Merced County Sheriff's Detective Charles Hale photographed the crime scene. He observed numerous bullet holes inside the trailer. He recovered a slug consistent with a .38-caliber bullet from the inside of a drawer. The bullet could have been shot from a revolver. No shell casings were found at the scene.
Dr. Harris M.E. Goodman treated Ruben at the hospital. Ruben sustained wounds to the right shoulder, cheek, neck, abdomen and left hip.
Merced County Sheriff's Detective Lane Clark testified that he interviewed Ruben while he was hospitalized. When Clark asked Ruben who shot him, Ruben replied, "[I]t was in God's hands."
On May 12, Ruben went to the police station and asked to speak to Clark. Ruben told him that Timothy, M.E. and Steven were the people who shot him. Ruben said he was coming forward because his granddaughter had been shot and the violence needed to stop. Ruben told Clark about the altercation between Rudy and Steven on the evening of March 9. Ruben said that several people, including Timothy, M.E. and Steven, had firearms in their possession during this altercation. Clark showed Ruben a photo lineup and Ruben identified Steven as one of the shooters.

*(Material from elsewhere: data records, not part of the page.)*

-- ==== Sys2Proof/Machine/Core.lean ====
section
/-! DEFINITION. The machine behind Host/Core.lean. -/

def Sys2Proof.core : Host.Core := { State := Sys2Proof.Machine.State, Fault := Sys2Proof.Machine.Fault,
                                    Refusal := Sys2Proof.Machine.Refusal, step := Sys2Proof.Machine.step,
                                    reset := Sys2Proof.Machine.State.reset }
end

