-- ==== Sys2Proof/Certificates/Slice0/Obligations.lean ====
section
/-! DEFINITION. The statements for the provers. Every constructor of `Instr` has one that says where it completes, and
what it leaves unchanged; the numerals of the wire are written out as the spec writes them. -/

open Sys2Proof Sys2Proof.Machine

/-! ### Encoding -/

/-- Decoding gives back an encoded instruction, whatever follows it on its lane. -/
def Obligations.DecodeAfterEncode : Prop :=
  ∀ (i : Instr) (rest : Bytes), i.wf = true →
    decode (encode i).lane ((encode i).bytes ++ rest) = .ok (i, rest)

/-- The decoder reads nothing but encodings of well-formed instructions: no bit of one is dropped, and each has one
encoding. -/
def Obligations.EncodeAfterDecode : Prop :=
  ∀ (lane : Lane) (s rest : Bytes) (i : Instr), decode lane s = .ok (i, rest) →
    i.wf = true ∧ (encode i).lane = lane ∧ s = (encode i).bytes ++ rest

/-- Words written out: the byte codes of R51, the step of R50, and headers with the bodies of R56, R57, R58 (vector
2.4's frame for 1025 bytes) and R60. On which lane a word stands, and what follows a header on its lane, is the
model's choice (logs 9 and 10). -/
def Obligations.WrittenWordsDecode : Prop :=
  decode .wire [0xC0#8] = .ok (.slipEnd, []) ∧
  decode .wire [0xDB#8, 0xDC#8] = .ok (.slipEscEnd, []) ∧
  decode .wire [0xDB#8, 0xDD#8] = .ok (.slipEscEsc, []) ∧
  decode .wire [0xDB#8, 0xC0#8] = .ok (.slipEscBad 0xC0#8, []) ∧
  decode .wire [0xDC#8] = .ok (.slipLit 0xDC#8, []) ∧
  decode .header ([0x00#8, 0x08#8, 0x24#8, 0x00#8, 0x00#8, 0x00#8, 0x00#8, 0x00#8, 0x07#8, 0x07#8, 0x12#8, 0x20#8] ++
    List.replicate 32 0x55#8) = .ok (.syncReq, []) ∧
  decode .header [0x00#8, 0x02#8, 0x10#8, 0x00#8, 0x00#8, 0x00#8, 0x00#8, 0x00#8, 0x01#8, 0x04#8, 0x00#8, 0x00#8, 0x02#8,
    0x00#8, 0x00#8, 0x00#8, 0x00#8, 0x04#8, 0x00#8, 0x00#8, 0x00#8, 0x10#8, 0x00#8, 0x00#8] =
    .ok (.flashBeginReq 1025#32 0x1000#32, []) ∧
  decode .header [0x00#8, 0x04#8, 0x04#8, 0x00#8, 0x00#8, 0x00#8, 0x00#8, 0x00#8, 0x01#8, 0x00#8, 0x00#8, 0x00#8] =
    .ok (.flashEndReq true, []) ∧
  decode .header [0x01#8, 0x08#8, 0x02#8, 0x00#8, 0x07#8, 0x07#8, 0x12#8, 0x20#8, 0x00#8, 0x00#8] =
    .ok (.rspSync 0x20120707#32 0x00#8 0x00#8, []) ∧
  decode .header [0x01#8, 0x00#8, 0x02#8, 0x00#8, 0x00#8, 0x00#8, 0x00#8, 0x00#8, 0x00#8, 0x00#8] =
    .ok (.rspStray 0#32 [0x00#8, 0x00#8], []) ∧
  decode .call [0x10#8] = .ok (.step, []) ∧
  decodeTableWord 64 0x240800 = some .syncReq ∧
  decodeTableWord 16 0xDCDB = some .slipEscEnd

/-- A step runs the instruction the decoder reads at the port, on the state whose port has moved past it; empty words
there are skipped; with nothing at the port the environment takes a turn; bytes that are no instruction are refused. -/
def Obligations.StepRunsTheDecodedInstruction : Prop :=
  (∀ (s : State) (empty more : List PortWord) (lane : Lane) (b : Byte) (bs rest : Bytes) (i : Instr),
    (∀ w ∈ empty, w.bytes = []) → s.port = empty ++ ⟨lane, b :: bs⟩ :: more → decode lane (b :: bs) = .ok (i, rest) →
    step s = exec i { s with port := if rest = [] then more else ⟨lane, rest⟩ :: more }) ∧
  (∀ (s : State) (empty more : List PortWord) (lane : Lane) (b : Byte) (bs : Bytes) (why : DecodeError),
    (∀ w ∈ empty, w.bytes = []) → s.port = empty ++ ⟨lane, b :: bs⟩ :: more → decode lane (b :: bs) = .error why →
    step s = .refused (.undecodable why)) ∧
  (∀ s : State, (∀ w ∈ s.port, w.bytes = []) → step s = .next { s with env := s.env.turn })
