-- ==== Sys2Proof/Laws/Bytes.lean ====
section
/-! SUPPORT. Byte order: a word is the little-endian reading of its own bytes, and the other way round. -/

namespace Sys2Proof.Machine

@[simp] theorem word16_le16 (v : U16) : word16 (v.extractLsb' 0 8) (v.extractLsb' 8 8) = v := by
  apply BitVec.eq_of_getLsbD_eq
  intro i hi
  simp only [word16, BitVec.getLsbD_append, BitVec.getLsbD_extractLsb']
  by_cases h : i < 8
  · simp [h]
  · simp only [h]
    have : i - 8 < 8 := by omega
    have h2 : 8 + (i - 8) = i := by omega
    simp [this, h2]

@[simp] theorem word32_le32 (v : U32) :
    word32 (v.extractLsb' 0 8) (v.extractLsb' 8 8) (v.extractLsb' 16 8) (v.extractLsb' 24 8) = v := by
  apply BitVec.eq_of_getLsbD_eq
  intro i hi
  simp only [word32, BitVec.getLsbD_append, BitVec.getLsbD_extractLsb']
  by_cases h : i < 8
  · simp [h]
  · by_cases h1 : i < 16
    · have a : i - 8 < 8 := by omega
      have b : 8 + (i - 8) = i := by omega
      simp [h, a, b]
    · by_cases h2 : i < 24
      · have a : ¬ i - 8 < 8 := by omega
        have b : i - 8 - 8 < 8 := by omega
        have c : 16 + (i - 8 - 8) = i := by omega
        simp [h, a, b, c]
      · have a : ¬ i - 8 < 8 := by omega
        have b : ¬ i - 8 - 8 < 8 := by omega
        have b' : i - 8 - 8 - 8 < 8 := by omega
        have c : 24 + (i - 8 - 8 - 8) = i := by omega
        simp [h, a, b, b', c]

/-- The bytes of a 16-bit word read from bytes. -/
theorem le16_word16 (a b : Byte) : le16 (word16 a b) = [a, b] := by
  simp only [le16, word16, List.cons.injEq, and_true]
  refine ⟨?_, ?_⟩ <;> apply BitVec.eq_of_getLsbD_eq <;> intro i hi
  all_goals simp only [BitVec.getLsbD_extractLsb', BitVec.getLsbD_append, hi]
  all_goals interval_cases i <;> simp

/-- The bytes of a 32-bit word read from bytes. -/
theorem le32_word32 (a b c d : Byte) : le32 (word32 a b c d) = [a, b, c, d] := by
  simp only [le32, word32, List.cons.injEq, and_true]
  refine ⟨?_, ?_, ?_, ?_⟩ <;> apply BitVec.eq_of_getLsbD_eq <;> intro i hi
  all_goals simp only [BitVec.getLsbD_extractLsb', BitVec.getLsbD_append, hi]
  all_goals interval_cases i <;> simp

/-- Reading a 16-bit word from its bytes. -/
theorem getLe16_le16 (v : U16) (r : Bytes) : getLe16 (le16 v ++ r) 0 = v := by
  simp [getLe16, le16, byteAt]

/-- Reading a 32-bit word from its bytes. -/
theorem getLe32_le32 (v : U32) (r : Bytes) : getLe32 (le32 v ++ r) 0 = v := by
  simp [getLe32, le32, byteAt]

@[simp] theorem zext32_low (b : Byte) : (zext32 b).extractLsb' 0 8 = b := by
  apply BitVec.eq_of_getLsbD_eq
  intro i hi
  simp [zext32, hi]
  omega

/-- R40, R110: aligning down is idempotent. -/
@[simp] theorem alignDown_alignDown (a : U32) : alignDown (alignDown a) = alignDown a := by
  simp [alignDown, BitVec.and_assoc]

/-- R117 (a): `ceil_div` by 1024. -/
theorem ceilDiv_le_iff {a b q : Nat} (hb : 0 < b) : ceilDiv a b ≤ q ↔ a ≤ q * b := by
  rw [ceilDiv, Nat.div_le_iff_le_mul_add_pred hb]
  rw [Nat.mul_comm b q]
  omega

end Sys2Proof.Machine
end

On May 14, a search warrant was executed at Steven's home. A Bersa .380-caliber semiautomatic pistol was found in the attic above his parent's bedroom. [FN 6] A 12-gauge shotgun was found in a van that was parked inside the garage. A box of .12-gauge shotgun shells that fit the shotgun and five .380-caliber cartridges that fit inside the Bersa pistol were found inside a closet in the garage. Five .410-gauge shotgun shells and a box of 12-gauge shotgun shells were found inside the drawers of a desk that was inside the closet. Employment documentation in Steven's name and a utility bill addressed to him were found on top of the desk. Gang paraphernalia was found in the house.
FN 6. The slug recovered from the trailer was not fired from this gun. Merced County Sheriff's Detective Alex Barba testified that Steven's father, Eleazor Magana, was present during the search. Eleazor said that he saw [Petitioner] and his friends with a shotgun a couple weeks before the search. Eleazor was shown the pistol found in the attic. Eleazor said that he believed it "belonged to Steven and his other son because they were gang members."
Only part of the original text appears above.